(Beginning of RECORDS SUPPLIED)

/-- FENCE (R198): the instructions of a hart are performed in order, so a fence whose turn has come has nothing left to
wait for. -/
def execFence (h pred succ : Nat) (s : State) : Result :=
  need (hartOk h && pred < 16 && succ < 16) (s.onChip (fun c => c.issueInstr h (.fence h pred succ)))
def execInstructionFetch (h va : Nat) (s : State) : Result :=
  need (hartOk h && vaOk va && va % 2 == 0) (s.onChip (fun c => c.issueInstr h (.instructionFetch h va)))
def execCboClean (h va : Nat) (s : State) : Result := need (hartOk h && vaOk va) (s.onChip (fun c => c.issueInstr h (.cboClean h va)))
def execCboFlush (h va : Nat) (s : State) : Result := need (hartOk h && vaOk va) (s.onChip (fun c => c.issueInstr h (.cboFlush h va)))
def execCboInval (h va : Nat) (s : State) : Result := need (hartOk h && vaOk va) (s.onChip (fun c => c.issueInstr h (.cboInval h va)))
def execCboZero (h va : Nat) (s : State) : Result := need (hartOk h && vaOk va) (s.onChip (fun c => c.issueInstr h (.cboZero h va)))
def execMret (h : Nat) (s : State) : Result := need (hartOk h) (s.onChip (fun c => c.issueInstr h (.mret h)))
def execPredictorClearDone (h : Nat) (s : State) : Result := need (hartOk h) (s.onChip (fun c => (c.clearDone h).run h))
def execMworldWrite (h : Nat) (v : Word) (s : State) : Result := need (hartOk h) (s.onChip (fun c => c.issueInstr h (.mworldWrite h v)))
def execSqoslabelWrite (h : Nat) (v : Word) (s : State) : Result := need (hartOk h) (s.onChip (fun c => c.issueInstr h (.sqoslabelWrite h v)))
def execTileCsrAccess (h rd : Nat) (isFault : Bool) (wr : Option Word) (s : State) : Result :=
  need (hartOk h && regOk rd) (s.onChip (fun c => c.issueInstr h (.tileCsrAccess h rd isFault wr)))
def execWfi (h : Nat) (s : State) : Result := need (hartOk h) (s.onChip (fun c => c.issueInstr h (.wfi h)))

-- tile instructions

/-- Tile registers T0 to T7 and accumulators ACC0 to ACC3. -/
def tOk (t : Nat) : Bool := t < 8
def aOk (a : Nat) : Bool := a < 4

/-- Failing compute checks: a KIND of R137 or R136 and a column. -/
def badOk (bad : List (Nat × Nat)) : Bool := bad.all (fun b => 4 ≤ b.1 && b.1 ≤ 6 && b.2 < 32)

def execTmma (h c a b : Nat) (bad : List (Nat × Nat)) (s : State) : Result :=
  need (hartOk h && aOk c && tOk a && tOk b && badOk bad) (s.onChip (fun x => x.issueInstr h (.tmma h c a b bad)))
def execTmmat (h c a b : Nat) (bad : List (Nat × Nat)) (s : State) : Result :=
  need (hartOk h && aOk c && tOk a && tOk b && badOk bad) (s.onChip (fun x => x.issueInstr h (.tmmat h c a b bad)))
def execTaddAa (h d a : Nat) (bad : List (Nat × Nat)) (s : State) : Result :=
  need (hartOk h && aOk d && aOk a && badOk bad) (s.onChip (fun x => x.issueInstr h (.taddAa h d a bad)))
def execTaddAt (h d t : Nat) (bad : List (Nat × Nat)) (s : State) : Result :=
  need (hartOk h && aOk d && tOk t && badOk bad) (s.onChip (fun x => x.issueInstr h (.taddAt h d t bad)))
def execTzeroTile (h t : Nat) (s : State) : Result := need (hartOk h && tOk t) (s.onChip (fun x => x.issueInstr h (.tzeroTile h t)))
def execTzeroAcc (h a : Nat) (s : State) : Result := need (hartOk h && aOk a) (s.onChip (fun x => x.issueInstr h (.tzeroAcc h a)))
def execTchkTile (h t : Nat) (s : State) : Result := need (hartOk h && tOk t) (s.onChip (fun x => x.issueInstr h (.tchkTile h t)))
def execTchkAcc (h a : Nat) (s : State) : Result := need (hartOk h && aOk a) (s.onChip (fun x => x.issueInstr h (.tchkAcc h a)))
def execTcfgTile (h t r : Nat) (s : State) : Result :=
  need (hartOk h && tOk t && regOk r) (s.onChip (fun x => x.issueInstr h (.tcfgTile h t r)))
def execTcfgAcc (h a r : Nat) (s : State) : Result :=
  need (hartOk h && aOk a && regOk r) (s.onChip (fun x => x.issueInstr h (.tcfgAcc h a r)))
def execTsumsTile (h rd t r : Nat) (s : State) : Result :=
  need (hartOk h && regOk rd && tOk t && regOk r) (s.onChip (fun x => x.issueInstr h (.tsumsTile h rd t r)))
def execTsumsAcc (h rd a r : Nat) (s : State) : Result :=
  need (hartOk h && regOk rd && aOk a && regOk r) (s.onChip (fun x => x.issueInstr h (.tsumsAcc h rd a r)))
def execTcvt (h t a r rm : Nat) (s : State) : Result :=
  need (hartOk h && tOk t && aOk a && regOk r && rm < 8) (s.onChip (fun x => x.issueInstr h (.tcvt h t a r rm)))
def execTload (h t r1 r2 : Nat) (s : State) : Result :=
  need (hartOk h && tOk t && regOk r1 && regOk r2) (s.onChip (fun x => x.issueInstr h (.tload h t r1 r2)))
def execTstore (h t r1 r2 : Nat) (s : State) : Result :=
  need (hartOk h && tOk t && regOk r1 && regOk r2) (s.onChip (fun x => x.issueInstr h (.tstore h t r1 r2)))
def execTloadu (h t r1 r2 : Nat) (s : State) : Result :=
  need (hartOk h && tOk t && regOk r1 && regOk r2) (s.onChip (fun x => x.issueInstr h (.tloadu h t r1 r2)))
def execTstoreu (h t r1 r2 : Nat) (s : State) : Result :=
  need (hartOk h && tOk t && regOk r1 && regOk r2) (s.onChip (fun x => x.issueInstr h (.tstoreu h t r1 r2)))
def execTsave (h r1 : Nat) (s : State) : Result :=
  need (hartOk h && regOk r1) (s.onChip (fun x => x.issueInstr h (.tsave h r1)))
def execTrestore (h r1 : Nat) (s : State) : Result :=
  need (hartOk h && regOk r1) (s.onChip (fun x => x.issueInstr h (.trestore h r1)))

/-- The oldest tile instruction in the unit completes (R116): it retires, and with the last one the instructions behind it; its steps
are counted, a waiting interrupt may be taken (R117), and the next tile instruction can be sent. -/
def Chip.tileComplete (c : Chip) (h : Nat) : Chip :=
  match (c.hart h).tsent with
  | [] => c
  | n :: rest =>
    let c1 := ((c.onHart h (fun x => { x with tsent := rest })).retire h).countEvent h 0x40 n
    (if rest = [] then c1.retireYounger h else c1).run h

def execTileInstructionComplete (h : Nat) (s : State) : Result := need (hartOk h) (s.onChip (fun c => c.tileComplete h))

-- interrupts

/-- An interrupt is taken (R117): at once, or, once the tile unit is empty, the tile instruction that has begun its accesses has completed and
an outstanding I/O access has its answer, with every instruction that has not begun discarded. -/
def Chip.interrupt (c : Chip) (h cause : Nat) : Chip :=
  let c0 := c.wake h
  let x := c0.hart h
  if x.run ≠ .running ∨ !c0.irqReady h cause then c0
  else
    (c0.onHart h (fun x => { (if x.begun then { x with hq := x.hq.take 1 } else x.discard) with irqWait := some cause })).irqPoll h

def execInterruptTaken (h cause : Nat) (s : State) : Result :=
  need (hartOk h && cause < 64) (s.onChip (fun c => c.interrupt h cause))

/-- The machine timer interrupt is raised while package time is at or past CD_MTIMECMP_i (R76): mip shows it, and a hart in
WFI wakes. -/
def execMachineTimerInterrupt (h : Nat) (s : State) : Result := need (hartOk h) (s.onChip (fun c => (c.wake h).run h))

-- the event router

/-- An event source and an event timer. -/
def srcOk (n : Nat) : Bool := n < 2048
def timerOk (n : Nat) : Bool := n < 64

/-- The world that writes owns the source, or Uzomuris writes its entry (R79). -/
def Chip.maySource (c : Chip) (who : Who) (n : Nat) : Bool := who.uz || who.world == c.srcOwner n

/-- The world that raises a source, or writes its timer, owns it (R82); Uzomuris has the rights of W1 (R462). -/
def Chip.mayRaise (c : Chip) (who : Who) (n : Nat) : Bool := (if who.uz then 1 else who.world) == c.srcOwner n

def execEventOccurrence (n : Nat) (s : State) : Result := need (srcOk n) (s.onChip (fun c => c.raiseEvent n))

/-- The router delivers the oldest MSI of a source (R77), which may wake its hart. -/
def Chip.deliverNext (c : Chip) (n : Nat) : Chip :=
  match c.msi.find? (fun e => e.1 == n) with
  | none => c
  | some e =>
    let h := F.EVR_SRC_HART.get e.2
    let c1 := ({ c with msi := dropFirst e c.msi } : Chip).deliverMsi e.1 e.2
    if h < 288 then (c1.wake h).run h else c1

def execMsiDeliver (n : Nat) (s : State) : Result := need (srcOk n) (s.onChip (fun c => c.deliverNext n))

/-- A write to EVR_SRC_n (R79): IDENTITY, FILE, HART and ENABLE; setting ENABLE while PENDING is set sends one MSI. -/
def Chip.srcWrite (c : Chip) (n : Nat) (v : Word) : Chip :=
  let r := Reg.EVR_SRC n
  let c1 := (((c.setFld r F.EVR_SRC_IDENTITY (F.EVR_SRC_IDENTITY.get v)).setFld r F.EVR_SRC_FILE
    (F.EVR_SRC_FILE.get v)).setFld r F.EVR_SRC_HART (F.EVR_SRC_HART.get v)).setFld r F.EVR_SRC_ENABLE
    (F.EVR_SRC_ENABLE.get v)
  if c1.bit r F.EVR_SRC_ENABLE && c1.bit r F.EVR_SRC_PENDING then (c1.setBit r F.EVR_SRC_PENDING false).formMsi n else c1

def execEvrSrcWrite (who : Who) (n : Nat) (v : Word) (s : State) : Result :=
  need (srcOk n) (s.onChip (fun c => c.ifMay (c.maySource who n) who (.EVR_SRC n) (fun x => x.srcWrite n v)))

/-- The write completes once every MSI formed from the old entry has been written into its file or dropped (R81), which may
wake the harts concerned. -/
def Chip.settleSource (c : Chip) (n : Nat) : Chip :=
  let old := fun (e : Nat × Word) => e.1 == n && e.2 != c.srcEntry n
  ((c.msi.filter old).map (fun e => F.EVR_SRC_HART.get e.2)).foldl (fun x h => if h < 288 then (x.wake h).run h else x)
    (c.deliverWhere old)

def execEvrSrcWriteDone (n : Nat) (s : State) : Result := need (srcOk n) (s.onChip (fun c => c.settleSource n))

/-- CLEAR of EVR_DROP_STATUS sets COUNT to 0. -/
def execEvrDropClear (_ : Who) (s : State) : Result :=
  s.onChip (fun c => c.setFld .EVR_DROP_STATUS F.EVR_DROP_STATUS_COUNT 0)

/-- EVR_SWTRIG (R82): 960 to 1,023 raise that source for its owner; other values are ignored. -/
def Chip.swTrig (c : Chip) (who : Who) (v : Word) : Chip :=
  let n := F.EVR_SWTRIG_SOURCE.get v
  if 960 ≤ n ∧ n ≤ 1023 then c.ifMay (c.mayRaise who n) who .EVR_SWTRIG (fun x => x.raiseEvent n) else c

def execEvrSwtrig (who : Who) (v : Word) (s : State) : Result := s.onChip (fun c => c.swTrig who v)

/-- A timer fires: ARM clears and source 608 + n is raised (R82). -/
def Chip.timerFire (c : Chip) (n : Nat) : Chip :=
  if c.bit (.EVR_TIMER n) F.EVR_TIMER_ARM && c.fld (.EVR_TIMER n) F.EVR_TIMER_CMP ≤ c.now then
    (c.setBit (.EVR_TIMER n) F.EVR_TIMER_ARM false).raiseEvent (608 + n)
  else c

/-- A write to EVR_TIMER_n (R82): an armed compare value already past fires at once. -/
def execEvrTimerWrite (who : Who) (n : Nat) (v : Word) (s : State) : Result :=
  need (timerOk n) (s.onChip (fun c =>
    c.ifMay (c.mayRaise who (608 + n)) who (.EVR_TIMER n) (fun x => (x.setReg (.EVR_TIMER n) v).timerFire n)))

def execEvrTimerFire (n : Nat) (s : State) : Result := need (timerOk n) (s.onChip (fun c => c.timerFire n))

(End of RECORDS SUPPLIED)

# WHAT YOU NEED TO DO:
From the listing above, return the lines starting at the one with "def execMworldWrite (h" and ending at the one with "def badOk (bad", both kept, exactly as they appear and nothing more.

# ANSWER SPACE:
def execMworldWrite (h : Nat) (v : Word) (s : State) : Result := need (hartOk h) (s.onChip (fun c => c.issueInstr h (.mworldWrite h v)))
def execSqoslabelWrite (h : Nat) (v : Word) (s : State) : Result := need (hartOk h) (s.onChip (fun c => c.issueInstr h (.sqoslabelWrite h v)))
def execTileCsrAccess (h rd : Nat) (isFault : Bool) (wr : Option Word) (s : State) : Result :=
  need (hartOk h && regOk rd) (s.onChip (fun c => c.issueInstr h (.tileCsrAccess h rd isFault wr)))
def execWfi (h : Nat) (s : State) : Result := need (hartOk h) (s.onChip (fun c => c.issueInstr h (.wfi h)))

-- tile instructions

/-- Tile registers T0 to T7 and accumulators ACC0 to ACC3. -/
def tOk (t : Nat) : Bool := t < 8
def aOk (a : Nat) : Bool := a < 4

/-- Failing compute checks: a KIND of R137 or R136 and a column. -/
def badOk (bad : List (Nat × Nat)) : Bool := bad.all (fun b => 4 ≤ b.1 && b.1 ≤ 6 && b.2 < 32)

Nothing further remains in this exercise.